*RECORDS FOR THIS EXERCISE*.
------------------------------------------------------------
-- ==== Sys2Proof/Tests/Slice0.lean ====
section
/-! SUPPORT. Tests: the ill-formed commands, one step at a time on small states, and a witness for the hypotheses of each
statement. -/

namespace Sys2Proof.Tests

set_option Elab.async false

open Sys2Proof Sys2Proof.Machine

/-! ## Small states -/

/-- The part right after its first READY, with nothing yet done. -/
def up : State := { State.reset with phase := .running, nextInterval := some 1000 }

/-- The part in a step of its restart, whose own read has ended with this line. -/
def restartAt (step : RestartStep) (r : Reader) (line : Option Line) : State :=
  { State.reset with
    phase := .restarting step, ownRead := some { reader := r, stage := .ended line, readTime := 5 } }

/-- The part with a take whose read has ended with this line. -/
def taking (slot : Nat) (line : Option Line) : State :=
  { up with ownRead := some { reader := .take slot, stage := .ended line, readTime := 0 } }

/-- A POSTED slot line of a kind, with these fields. -/
def order (kind : Nat) (fs : List FieldValue) : Line := lineOfFields ([byteField 0 1, byteField 1 kind] ++ fs)

/-- A read of the line at column 0 of row 0 that finds this damage, in a rank with or without a marked position. -/
def decodeOf (damaged : List Nat) (marked : Option Nat) (suspects : List Nat) (poison : Bool) : Machine.Decode :=
  { rank := 0, row := 0, column := 0, host := some 0, content := { data := 0, poison := poison }, damaged := damaged,
    marked := marked, budget := suspects.length, suspects := suspects, carriers := List.range 19 }

/-- A decode that finds no damage. -/
def clean : Machine.Decode := decodeOf [] none [] false

/-- A server read in flight. -/
def oneRead : ServerRead := { port := 0, host := 9, stale := false, decode := clean, behind := [] }

/-- A remap entry of rank 1, row 7, at column 64 of its first migration; of its second; and after one. -/
def firstMove : RemapEntry :=
  { rank := 1, row := 7, spare := 127, earlier := none, state := .migrating, cursor := 64, origin := .order }
def secondMove : RemapEntry := { firstMove with earlier := some 3 }
def moved : RemapEntry := { firstMove with state := .active, cursor := 128 }

/-- The part with one remap entry. -/
def withRemap (e : RemapEntry) : State := { up with remaps := [e] }

/-- A fault entry of rank 1, row 7. -/
def oneEntry : FaultEntry :=
  { rank := 1, row := 7, score := 4, events := 1, devices := 8, firstSeen := 0, lastSeen := 0, retire := .none }

/-- The part with a read that waits for its grant on rank port 0. -/
def busy : State := up.setAccess 0 (.readWaits 5)

/-- The part with slot 255 held TAKEN. -/
def slotTaken : State := up.setSlot 255 { state := .taken, kind := 1, mode := 0, taken := 0 }

/-- The part at the last step of its restart. -/
def atIdentity : State := { restartAt .identity .mark none with waiters := [.identity] }

/-- The part with its arrays written and initialisation not yet ended. -/
def written : State := { State.reset with initCursor := Vector.replicate 4 33570816 }

/-- The part with so many records published and none read. -/
def withPublished (n : Count32) : State := { up with journal := { Journal.powerOn with published := n } }

/-- The part with a poison entry for host line 5 in its write-back queue; with a full queue. -/
def poisonQueued : State := { up with writeBacks := [⟨5, none⟩] }
def fullQueue : State := { up with writeBacks := List.replicate 16 ⟨5, none⟩ }

/-- The part with one visit owed. -/
def owing : State := { up with patrol := { up.patrol with owed := 1 } }

/-- A SCRUB RANGE or PROBE LINE of one line, as queued. -/
def queued (k : TargetedKind) : TargetedOrder :=
  { slot := 255, kind := k, firstLine := 0, endLine := 1, cursor := 0, budget := 8, urgent := decide (k = .probeLine),
    clamped := false, counts := ScrubCounts.zero }

/-- A targeted operation of that order, at a stage. -/
def targetedAt (stage : OpStage) : OpenLine :=
  { isOpen := true, rank := 0, row := 0, column := 0, host := some 0, stage := stage, override := none, slot := some 255 }

/-- The part with that order queued; and with its operation under way. -/
def withOrder (k : TargetedKind) : State := { up with targeted := [queued k] }
def visiting (k : TargetedKind) (stage : OpStage) : State :=
  { withOrder k with targetedOp := some (targetedAt stage) }

/-- A window line handed over and not yet acted on. -/
def handed (offset : Nat) (line : Line) : State :=
  { up with handOff := some { offset := offset, line := line, markDone := false, ackDone := false } }

/-- A rank whose device 6 is MARKED, with its rebuild at a cursor or without a rebuild. -/
def marked6 (inFlight : Bool) (cursor : Nat) : RankDevices :=
  { RankDevices.powerOn with states := put RankDevices.powerOn.states 6 .marked, inFlight := inFlight, cursor := cursor }

/-- The soundness of a device map, as a check of its 20 devices. -/
def soundCheck (r : RankDevices) : Bool :=
  decide (r.posMap.toList.Nodup) &&
    (List.range 20).all (fun d =>
      decide ((r.stateOf d = .active ∨ r.stateOf d = .marked) ↔ d ∈ r.posMap.toList) &&
        decide (r.stateOf d = .marked → r.markedDevice = some d) &&
        decide (r.stateOf d = .replaced → firstBelow 20 (fun e => decide (r.stateOf e = .replaced)) = some d) &&
        decide (r.stateOf d = .spare → d = 19) && decide (r.stateOf d = .replaced → r.stateOf 19 ≠ .spare)) &&
    r.posMap.toList.all (fun d => decide (d < 20)) &&
    decide (r.inFlight = true → r.stateOf 19 = .spare ∧ r.markedDevice.isSome = true)

theorem sound_of_check {r : RankDevices} (h : soundCheck r = true) : r.Sound := by
  simp only [soundCheck, Bool.and_eq_true, decide_eq_true_eq, List.all_eq_true, List.mem_range] at h
  obtain ⟨⟨⟨h1, h2⟩, h3⟩, h4⟩ := h
  refine ⟨h1, fun d hd => (h2 d hd).1.1.1.1, h3, fun d e hd he h h' => ?_, fun d e hd he h h' => ?_,
    fun d hd => (h2 d hd).1.2, fun d hd => (h2 d hd).2, h4⟩
  · exact Option.some.inj (((h2 d hd).1.1.1.2 h).symm.trans ((h2 e he).1.1.1.2 h'))
  · exact Option.some.inj (((h2 d hd).1.1.2 h).symm.trans ((h2 e he).1.1.2 h'))

/-- The next state of a command that has one. -/
def after (c : Instr) (s : State) : Option State :=
  match exec c s with
  | .next t => some t
  | .fault _ => none
  | .refused _ => none

/-! ## Sound maps -/

theorem test_sound_powerOn : RankDevices.powerOn.Sound := sound_of_check (by decide +kernel)
theorem test_sound_marked : (marked6 false 0).Sound := sound_of_check (by decide +kernel)
theorem test_sound_rebuilding : (marked6 true 1000000).Sound := sound_of_check (by decide +kernel)


theorem countBelow_none {n : Nat} {p : Nat → Bool} (h : ∀ i, p i = false) : countBelow n p = 0 := by
  simp [countBelow, h]

theorem up_slot (i : Nat) : State.reset.slot i = SlotMirror.freeMirror := by
  unfold State.slot nth
  by_cases h : i < 256
  · simp [State.reset, State.powerOn, h]
  · simp [h]

theorem taking_none (slot : Nat) (l : Option Line) (p : SlotMirror → Bool) : (taking slot l).takenWhere p = 0 := by
  refine countBelow_none fun i => ?_
  have : (taking slot l).slot i = SlotMirror.freeMirror := up_slot i
  rw [this]
  simp [SlotMirror.freeMirror]

theorem taking_room (slot : Nat) (l : Option Line) (kind mode : Nat) : (taking slot l).roomAllows kind mode = true := by
  unfold State.roomAllows
  rw [taking_none, taking_none, taking_none]
  have h1 : (taking slot l).targeted.length < targetedCapacity := by show 0 < 4; decide
  have h2 : (taking slot l).migrationQueue.length < migrationCapacity := by show 0 < 8; decide
  simp only [h1, h2]
  simp [takenCapacity, migrationCapacity]

/-- A dispatch is due for a POSTED line of a known kind. -/
theorem due (slot kind : Nat) (l : Line) (h : slot < 256) (h1 : slotStateField l = 1) (h2 : slotKind l = kind) :
    (taking slot (some l)).DispatchDue slot l kind :=
  ⟨rfl, h, ⟨_, rfl, rfl, rfl⟩, h1, h2, taking_room ..⟩

/-! ## Ill-formed commands are refused -/

theorem test_wf_port : (Instr.serverReadGrant 4 []).wellFormed = false := by decide
theorem test_wf_rank : (Instr.arrayInitLineWrite 4).wellFormed = false := by decide
theorem test_wf_record : (Instr.windowStart 32).wellFormed = false := by decide
theorem test_wf_device : (Instr.patrolReadGrant [⟨20, 1⟩]).wellFormed = false := by decide
theorem test_wf_pattern : (Instr.patrolReadGrant [⟨3, 0⟩]).wellFormed = false := by decide
theorem test_wf_twice : (Instr.patrolReadGrant [⟨3, 1⟩, ⟨3, 2⟩]).wellFormed = false := by decide
theorem test_wf_good : (Instr.serverReadGrant 3 [⟨19, 1⟩]).wellFormed = true := by decide

/-! ## One step -/

theorem test_read_waits : (after (.serverReadPresent 5) up).map (fun t => t.access 0) = some (.readWaits 5) := by
  decide +kernel
theorem test_above_is_poisoned :
    (after (.accessAboveLTotal .read 134217728) up).map State.replies = some [.poisoned 134217728] := by decide +kernel
theorem test_not_ready : (after (.serverReadPresent 5) State.reset).map (fun t => t.access 0) = some .idle := by
  decide +kernel
theorem test_second_read_waits :
    (after (.serverReadPresent 9) busy).map (fun t => (t.access 0, t.arrivalsAt 0)) =
      some (.readWaits 5, [.read 9]) := by decide +kernel
theorem test_next_access_presented :
    (after (.serverReadGrant 0 []) (busy.setArrivals 0 [.read 9])).map (fun t => (t.access 0, t.arrivalsAt 0)) =
      some (.readWaits 9, []) := by decide +kernel
theorem test_empty_mask_is_guarded :
    (after (.maskedWritePresent 319 0 0) slotTaken).map (fun t => t.journal.published) = some 1 := by decide +kernel
theorem test_window_end_waits :
    (after (.windowEnd 1) ((up.setWindow 1 { WindowEntry.emptyEntry with state := .active }).setWindow 2
      { WindowEntry.emptyEntry with state := .armed })).map (fun t => (t.window 1).state) = some .active := by
  decide +kernel
theorem test_write_lands :
    (after (.fullLineWriteGrant 0) (up.setAccess 0 (.fullWaits 5 0))).map State.replies = some [.ack 5] := by
  decide +kernel
theorem test_init_line :
    (after (.arrayInitLineWrite 3) State.reset).map (fun t => t.initWritten 3) = some 1 := by decide +kernel
theorem test_idle_tick : (match step State.reset with | .next t => some t.time | _ => none) = some 1 := by
  decide +kernel
theorem test_mark_moves :
    (after .readMarkWrite { handed 2 7 with journal := { Journal.powerOn with published := 9 } }).map
      (fun t => t.journal.mark) = some 7 := by decide +kernel
theorem test_clean_one_damaged : (decodeOf [5] none [] false).classify.cls = .corrected := by decide +kernel
theorem test_two_damaged_lost : (decodeOf [5, 6] none [] false).classify.cls = .uncorrectable := by decide +kernel
theorem test_two_damaged_deep : (decodeOf [5, 6] none [2, 6] false).classify.tried = 2 := by decide +kernel
theorem test_clamp_policy :
    clampPolicy (policyOfLine 0) = { Policy.default with
      patrolEnable := 0, opsPerInterval := 1, markThreshold := 2, autoRetire := 0, autoMark := 0, backgroundBudget := 0,
      writeBackEnable := 0, coalesceCount := 1, decayPeriod := 1, retireThreshold := 8, patrolPeriod := 60,
      holdoff := 10, statusInterval := 100 } := by decide +kernel
theorem test_mark_within : settledMark 1993 1000 1500 = 1500 := by decide
theorem test_mark_beyond : settledMark 1993 1000 2100 = 1993 := by decide
theorem test_mark_back : settledMark 1993 1000 900 = 1000 := by decide
theorem test_rate : rawRate 134217728 86400000 = 398 := by decide +kernel
theorem test_union : unionLength [(0, 10), (5, 20), (30, 40)] = 30 := by decide +kernel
------------------------------------------------------------
*TASK ITEM*.
From the line holding "def secondMove : RemapEntry" to the line holding "yet ended. -/", inclusive, restate each line above exactly as written.

*ANSWER BOX*.
def secondMove : RemapEntry := { firstMove with earlier := some 3 }
def moved : RemapEntry := { firstMove with state := .active, cursor := 128 }

/-- The part with one remap entry. -/
def withRemap (e : RemapEntry) : State := { up with remaps := [e] }

/-- A fault entry of rank 1, row 7. -/
def oneEntry : FaultEntry :=
  { rank := 1, row := 7, score := 4, events := 1, devices := 8, firstSeen := 0, lastSeen := 0, retire := .none }

/-- The part with a read that waits for its grant on rank port 0. -/
def busy : State := up.setAccess 0 (.readWaits 5)

/-- The part with slot 255 held TAKEN. -/
def slotTaken : State := up.setSlot 255 { state := .taken, kind := 1, mode := 0, taken := 0 }

/-- The part at the last step of its restart. -/
def atIdentity : State := { restartAt .identity .mark none with waiters := [.identity] }

/-- The part with its arrays written and initialisation not yet ended. -/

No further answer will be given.